_Problem details_.
Within the entries below, find the portion that opens with the line containing "namespace Sys2Proof" and closes with the line containing "Bits 11:7. -/". Retype that portion exactly and only.

_Available records_.
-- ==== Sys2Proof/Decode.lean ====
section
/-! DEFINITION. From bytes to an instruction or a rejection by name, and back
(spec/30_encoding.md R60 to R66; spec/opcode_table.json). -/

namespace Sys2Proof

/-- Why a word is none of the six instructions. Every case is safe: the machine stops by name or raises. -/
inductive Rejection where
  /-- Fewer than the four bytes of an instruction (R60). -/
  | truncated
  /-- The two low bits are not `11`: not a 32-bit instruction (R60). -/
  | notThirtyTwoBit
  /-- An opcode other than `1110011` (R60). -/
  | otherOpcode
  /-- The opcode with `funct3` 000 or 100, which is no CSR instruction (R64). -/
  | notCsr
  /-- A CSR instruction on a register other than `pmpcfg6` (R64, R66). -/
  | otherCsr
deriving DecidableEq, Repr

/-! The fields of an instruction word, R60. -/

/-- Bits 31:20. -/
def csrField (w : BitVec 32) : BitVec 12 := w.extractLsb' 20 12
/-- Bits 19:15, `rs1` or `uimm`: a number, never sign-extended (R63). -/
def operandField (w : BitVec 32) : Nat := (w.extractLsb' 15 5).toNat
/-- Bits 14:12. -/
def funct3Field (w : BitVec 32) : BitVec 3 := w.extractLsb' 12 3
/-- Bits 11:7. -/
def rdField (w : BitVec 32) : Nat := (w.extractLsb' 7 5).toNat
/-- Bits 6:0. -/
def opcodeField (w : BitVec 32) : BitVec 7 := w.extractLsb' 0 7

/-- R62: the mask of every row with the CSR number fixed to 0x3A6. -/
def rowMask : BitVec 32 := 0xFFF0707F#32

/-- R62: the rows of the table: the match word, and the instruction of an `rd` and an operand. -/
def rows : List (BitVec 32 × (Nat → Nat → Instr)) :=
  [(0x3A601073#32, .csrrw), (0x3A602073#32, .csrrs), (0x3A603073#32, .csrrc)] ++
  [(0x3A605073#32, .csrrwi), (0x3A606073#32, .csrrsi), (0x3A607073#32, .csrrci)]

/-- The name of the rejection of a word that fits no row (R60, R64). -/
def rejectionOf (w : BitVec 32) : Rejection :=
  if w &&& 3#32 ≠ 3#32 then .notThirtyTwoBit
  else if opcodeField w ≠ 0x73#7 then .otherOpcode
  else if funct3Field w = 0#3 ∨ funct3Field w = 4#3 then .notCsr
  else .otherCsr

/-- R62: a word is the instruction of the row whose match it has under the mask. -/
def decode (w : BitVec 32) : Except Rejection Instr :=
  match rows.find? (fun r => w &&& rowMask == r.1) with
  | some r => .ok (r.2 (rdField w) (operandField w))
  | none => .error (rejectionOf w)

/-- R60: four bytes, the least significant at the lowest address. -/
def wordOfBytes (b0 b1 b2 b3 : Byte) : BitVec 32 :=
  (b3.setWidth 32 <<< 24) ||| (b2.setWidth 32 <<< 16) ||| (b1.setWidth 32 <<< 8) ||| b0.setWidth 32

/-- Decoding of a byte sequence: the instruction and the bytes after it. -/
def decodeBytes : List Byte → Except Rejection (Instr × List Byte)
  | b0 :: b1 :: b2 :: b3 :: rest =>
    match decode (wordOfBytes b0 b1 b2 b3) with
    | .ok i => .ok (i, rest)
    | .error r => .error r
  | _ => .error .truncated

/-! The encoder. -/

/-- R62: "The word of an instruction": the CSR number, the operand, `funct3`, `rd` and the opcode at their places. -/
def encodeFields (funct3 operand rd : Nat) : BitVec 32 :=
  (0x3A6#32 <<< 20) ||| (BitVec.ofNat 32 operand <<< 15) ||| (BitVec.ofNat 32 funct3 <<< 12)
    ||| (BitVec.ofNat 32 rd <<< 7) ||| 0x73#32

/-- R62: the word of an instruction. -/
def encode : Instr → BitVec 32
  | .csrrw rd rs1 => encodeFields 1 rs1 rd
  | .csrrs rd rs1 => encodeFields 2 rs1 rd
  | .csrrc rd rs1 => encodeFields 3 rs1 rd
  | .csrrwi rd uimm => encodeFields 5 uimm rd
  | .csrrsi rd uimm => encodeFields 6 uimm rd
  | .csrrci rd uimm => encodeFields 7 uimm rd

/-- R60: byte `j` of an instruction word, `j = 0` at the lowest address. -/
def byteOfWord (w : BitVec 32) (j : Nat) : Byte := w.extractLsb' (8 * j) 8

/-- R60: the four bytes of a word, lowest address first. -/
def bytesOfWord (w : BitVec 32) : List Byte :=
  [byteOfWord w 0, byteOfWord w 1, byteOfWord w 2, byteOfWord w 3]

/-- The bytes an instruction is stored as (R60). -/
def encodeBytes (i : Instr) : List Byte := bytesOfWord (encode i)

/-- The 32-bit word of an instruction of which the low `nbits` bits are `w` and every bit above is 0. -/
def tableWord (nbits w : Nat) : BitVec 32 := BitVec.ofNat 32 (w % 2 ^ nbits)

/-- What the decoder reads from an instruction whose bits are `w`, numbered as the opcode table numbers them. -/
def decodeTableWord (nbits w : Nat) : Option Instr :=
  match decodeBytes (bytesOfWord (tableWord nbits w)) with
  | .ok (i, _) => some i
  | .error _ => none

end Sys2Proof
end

_Result for this task_.
namespace Sys2Proof

/-- Why a word is none of the six instructions. Every case is safe: the machine stops by name or raises. -/
inductive Rejection where
  /-- Fewer than the four bytes of an instruction (R60). -/
  | truncated
  /-- The two low bits are not `11`: not a 32-bit instruction (R60). -/
  | notThirtyTwoBit
  /-- An opcode other than `1110011` (R60). -/
  | otherOpcode
  /-- The opcode with `funct3` 000 or 100, which is no CSR instruction (R64). -/
  | notCsr
  /-- A CSR instruction on a register other than `pmpcfg6` (R64, R66). -/
  | otherCsr
deriving DecidableEq, Repr

/-! The fields of an instruction word, R60. -/

/-- Bits 31:20. -/
def csrField (w : BitVec 32) : BitVec 12 := w.extractLsb' 20 12
/-- Bits 19:15, `rs1` or `uimm`: a number, never sign-extended (R63). -/
def operandField (w : BitVec 32) : Nat := (w.extractLsb' 15 5).toNat
/-- Bits 14:12. -/
def funct3Field (w : BitVec 32) : BitVec 3 := w.extractLsb' 12 3
/-- Bits 11:7. -/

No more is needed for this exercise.